3. Experimental Evaluation

In this section, we have discussed the experimental evaluation of the proposed MS scheme. We performed two sets of experiments: (1) an evaluation of the trained model on KDEF dataset and its comparison with other models and (2) a subjective evaluation on five Hollywood movies of different genres. The experiments are performed using a deep learning framework known as Caffe [49] that is installed over Ubuntu16.04 operating system and equipped with NVIDIA TITAN X GPU having 12 GB dedicated memory running over a hardware of Intel™ Core i5 CPU with 64 GB RAM.

3.1. Datasets

We have used two datasets: VGG face [46] to train ResNet CNN model from scratch and KDEF dataset [45] for transfer learning. VGG face dataset contains 2.6 M images of 2.6 K celebrities around the world. KDEF dataset contains 4900 images of 70 subject including 35 males and 35 females. This dataset contains 7 classes, i.e., afraid, angry, disgust, happy, neutral, sad, and surprise. For each class, image samples are taken from five different angles in two sessions. This dataset best fits for our problem because, in movies, characters’ faces are also found in a variety of poses. Figure 5 represents some sample images from each class of KDEF dataset. For subjective evaluation, five Hollywood movies are used. The detailed description of test movies is given in Table 1.

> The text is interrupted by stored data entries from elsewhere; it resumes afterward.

-- ==== Sys2Proof/Machine/Devices.lean ====
section
/-! DEFINITION. The units that run beside the core: tick timer, interrupt controller, power management, performance
counters, the reset line, and what the environment does at step 1 of R901. -/

namespace Sys2Proof.Machine

/-- The timer's registers: TTMR and TTCR. -/
abbrev Timer := Word32 × Word32

/-- TTCR[27:0] matches TTMR[TP] (R186). -/
def timerMatch (t : Timer) : Bool := decide (t.2.extractLsb' 0 28 = t.1.extractLsb' 0 28)

/-- TTMR after one clock cycle: IP is set on a match with IE (R186). -/
def timerMode (t : Timer) : Word32 := if timerMatch t && t.1.getLsbD 29 then t.1 ||| 0x10000000 else t.1

/-- TTCR after one clock cycle, by TTMR[M] (R186). -/
def timerCount (t : Timer) : Word32 :=
  match (t.1.extractLsb' 30 2).toNat with
  | 0 => t.2
  | 1 => if timerMatch t then 0 else t.2 + 1
  | 2 => if timerMatch t then t.2 else t.2 + 1
  | _ => t.2 + 1

/-- One step of the timer (R186). -/
def timerStep (t : Timer) : Timer := (timerMode t, timerCount t)

/-- `k` steps of the timer. -/
def timerSteps : Nat → Timer → Timer
  | 0, t => t
  | k + 1, t => timerSteps k (timerStep t)

/-- `k` steps of the timer; a timer that a step does not change is left as it is, whatever `k`. -/
def timerRun (k : Nat) (t : Timer) : Timer := if timerStep t = t then t else timerSteps k t

/-- How many steps the timer makes before a step of the core: at least one while instructions are executed, any number in
doze mode, none otherwise (R171, R905). The status is the one before the step: when doze or sleep ends in it, its
instruction has the steps of doze or sleep (DESIGN CHOICE, log 25). -/
def timerTicks (st : Status) (extra : Nat) : Nat :=
  match st with
  | .running => extra + 1
  | .doze => extra
  | .sleep | .suspend | .stopped => 0

/-- The timer advances before a step of the core, when there is one (R905). -/
def tickTimer (extra : Nat) (s : State) : State :=
  if s.cfg.hasTt then
    match s.status with
    | .running | .doze =>
      let t := timerRun (timerTicks s.status extra) (s.ttmr, s.ttcr)
      { s with ttmr := t.1, ttcr := t.2 }
    | .sleep | .suspend | .stopped => s
  else s

/-- The interrupt lines: the inputs, with the line the OMPIC drives at its request for this core (R906, R913). -/
def irqLines (s : State) : Word32 :=
  match s.cfg.ompic with
  | none => s.irqIn
  | some o => putBit s.irqIn o.irq.toNat (ompicSlot s s.cfg.coreId).pend

/-- PICSR: the level of a level-triggered line, the latch of an edge-triggered one (R181, R182). A legal
configuration has the OMPIC's line among the level-triggered ones (R913, log 17). -/
def picStatus (s : State) : Word32 := (irqLines s &&& ~~~s.cfg.picEdge) ||| (s.picLatch &&& s.cfg.picEdge)

/-- Rising edges are latched, and the levels remembered (R182). -/
def latchEdges (s : State) : State :=
  { s with picLatch := s.picLatch ||| (irqLines s &&& ~~~s.irqSeen), irqSeen := irqLines s }

/-- The external interrupt request: an unmasked status bit, or the one input without a controller (R182, R890, log 26). -/
def irqRequest (s : State) : Bool :=
  if s.cfg.hasPic then decide (picStatus s &&& s.picmr ≠ 0) else (irqLines s).getLsbD 0

/-- The tick timer's request, TTMR[IP] (R187). -/
def timerRequest (s : State) : Bool := s.cfg.hasTt && s.ttmr.getLsbD 28

/-- Doze and sleep end on a pending request, masked or not; PMR[DME] and PMR[SME] are cleared (R171, R897, D25). -/
def wake (s : State) : State :=
  match s.status with
  | .doze | .sleep =>
    if timerRequest s || irqRequest s then { s with status := .running, pmr := s.pmr &&& 0xFFFFFFCF } else s
  | .running | .suspend | .stopped => s

/-- The power mode that PMR asks for: suspend over sleep over doze (R171, D25). -/
def powerMode (pmr : Word32) (st : Status) : Status :=
  if pmr.getLsbD 7 then .suspend else if pmr.getLsbD 5 then .sleep else if pmr.getLsbD 4 then .doze else st

/-- Another master writes a byte: memory changes, and a reservation of that word is lost (R231 (b), R246). Inside the OMPIC
window, where R910 states no effect of a byte access, it is the memory beneath the device (DESIGN CHOICE, log 17). The bytes
that a custom instruction writes are written in the same way (`customWrites`; DESIGN CHOICE, log 19). -/
def foreignWrite (s : State) (w : Host.Cell) : State :=
  { s with mem := writeByte s.mem w.1 w.2, resv := keepResv s.resv [w.1] }

/-- Another core writes a word to its OMPIC control register: the device acts on it, and a reservation of that register is
lost (R231 (b), R913). A number that is no core's names no register, and nothing happens (log 17). -/
def foreignOmpic (s : State) (w : Nat × Word32) : State :=
  match s.cfg.ompic with
  | none => s
  | some o =>
    if w.1 < s.cfg.numCores then { ompicControl s w.1 w.2 with resv := keepResv s.resv [o.base + 8 * w.1] } else s

/-- The mode enables performance counter `i`: CIUM or CISM (R161). -/
def counterEnabled (s : State) (sm : Bool) (i : BitVec 3) : Bool :=
  (s.pcmr.get i).getLsbD (if sm then 2 else 3)

/-- `n` occurrences, in mode `sm`, of an event that bit `sel` of PCMR selects: every present counter that selects it and
is enabled advances (R160, R161). -/
def countEvent (sel : Nat) (sm : Bool) (n : Nat) (s : State) : State :=
  if s.cfg.hasPcu && decide (n ≠ 0) then
    ([0, 1, 2, 3, 4, 5, 6, 7] : List (BitVec 3)).foldl
      (fun s i =>
        if decide (i.toNat ≤ s.cfg.npcCnt.toNat) && (s.pcmr.get i).getLsbD sel && counterEnabled s sm i then
          { s with pccr := s.pccr.set i (s.pccr.get i + BitVec.ofNat 32 n) }
        else s)
      s
  else s

/-- The events that depend on the microarchitecture, as the environment reports them (R161). -/
def countUarch (e : UarchEvents) (s : State) : State :=
  countEvent 7 s.sm e.dcm (countEvent 8 s.sm e.icm (countEvent 9 s.sm e.ifs (countEvent 10 s.sm e.lsus
    (countEvent 11 s.sm e.bs (countEvent 14 s.sm e.dds s)))))

/-- The reset event: every register its reset value, memory, the platform's device, the inputs and the model's own counters
as they were (R875, R930, log 43). -/
def resetEvent (s : State) : State :=
  { State.resetOf s.cfg with
    mem := s.mem, ompic := s.ompic, irqIn := s.irqIn, irqSeen := s.irqSeen, extWp := s.extWp, env := s.env,
    free := s.free }

/-- The environment acts before a step: the head of the list, or nothing but a free number of timer steps when the list
is empty (R901 step 1, log 9, log 25). -/
def envStep (s : State) : State :=
  match s.env with
  | [] => latchEdges (tickTimer s.freeWord.toNat s).drawn
  | e :: rest =>
    let s := { s with env := rest, irqIn := e.irq, extWp := e.extWp }
    let s := e.writes.foldl foreignWrite s
    let s := e.ompicWrites.foldl foreignOmpic s
    latchEdges (countUarch e.events (tickTimer e.ticks s))

/-- The reset line is asserted (R901 step 2). -/
def resetAsserted (s : State) : Bool :=
  match s.env with
  | [] => false
  | e :: _ => e.reset

end Sys2Proof.Machine
end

3.2. Objective Evaluation of Facial Expression Recognition

The ResNet CNN model is first trained on VGG face [46] dataset having 2597 classes. We resized all the images to 128×128 face regions and each pixel of the image is subtracted from the mean image to normalize the intensities. The full VGG face dataset is filtered out and some images were discarded in training. The dataset used in our experiments contains 0.42 million training and 0.14 million validation images. The original ResNet-50 is trained on 224×224 images; therefore, if we use pretrained ResNet-50, then its kernel size, stride, and padding information is not fitting for 128×128 image classification problem. In our method, the weights of ResNet for 128×128 face images are initialized from the scratch. The detailed description can be seen in the original ResNet article [20]. The model is trained for 50 epochs with 64 batch size and the learning rate is initialized with 0.01, which is decreased after every 10 epochs by the factor of learning rate ratio 10. The reason behind decreasing the learning rate is to prevent the model from overfitting problem during the training. We achieved precise results on VGG face dataset using ResNet-50 layers network, where the accuracy after 50 epochs reached 96.82% and the loss decreased up to 7×10−5. Results of different CNN models fine-tuned on KDEF datasets are given in Table 2. It is clear from Table 2 that all the pretrained models have achieved very less accuracy when fine-tuned on the original weights. The reason of low accuracy is that these models are trained on general categories dataset and we need a model whose parameters are previously trained on face data. Therefore, first we trained ResNet-50 using large-scale VGG face dataset to learn face structure and then fine-tuned the trained model on KDEF dataset for FER.

After training ResNet with face recognition dataset, we claim that its weights can now learn face features and its structure effectively. Therefore, we have used the parameters of the trained model for transfer learning of FER using KDEF dataset. For fine-tuning process, all images of the KDEF dataset are resized to 128×128 face regions and each pixel of image is subtracted from mean image to normalize the intensities. In transfer learning process, we have initialized the learning rate from 0.001 and decreased it after each 10 epochs by the factor of learning rate ratio 10. The model is fine-tuned for 30 epochs, achieving 92.08% validation accuracy with loss of 0.192 at final epoch. Confusion matrix and overall accuracy for the test set of KDEF dataset are given in Table 3. All categories are not much confused with each other, i.e., afraid, angry, and sad classes achieved per-class accuracy under 90% while the rest of all classes have accuracy above 90%. The results for this dataset are very convincing, making our trained model capable of FER in the heterogamous movie data. The KDEF dataset has various categories of face poses and viewpoint variations, which help to easily analyze the character’s facial expressions in the movie.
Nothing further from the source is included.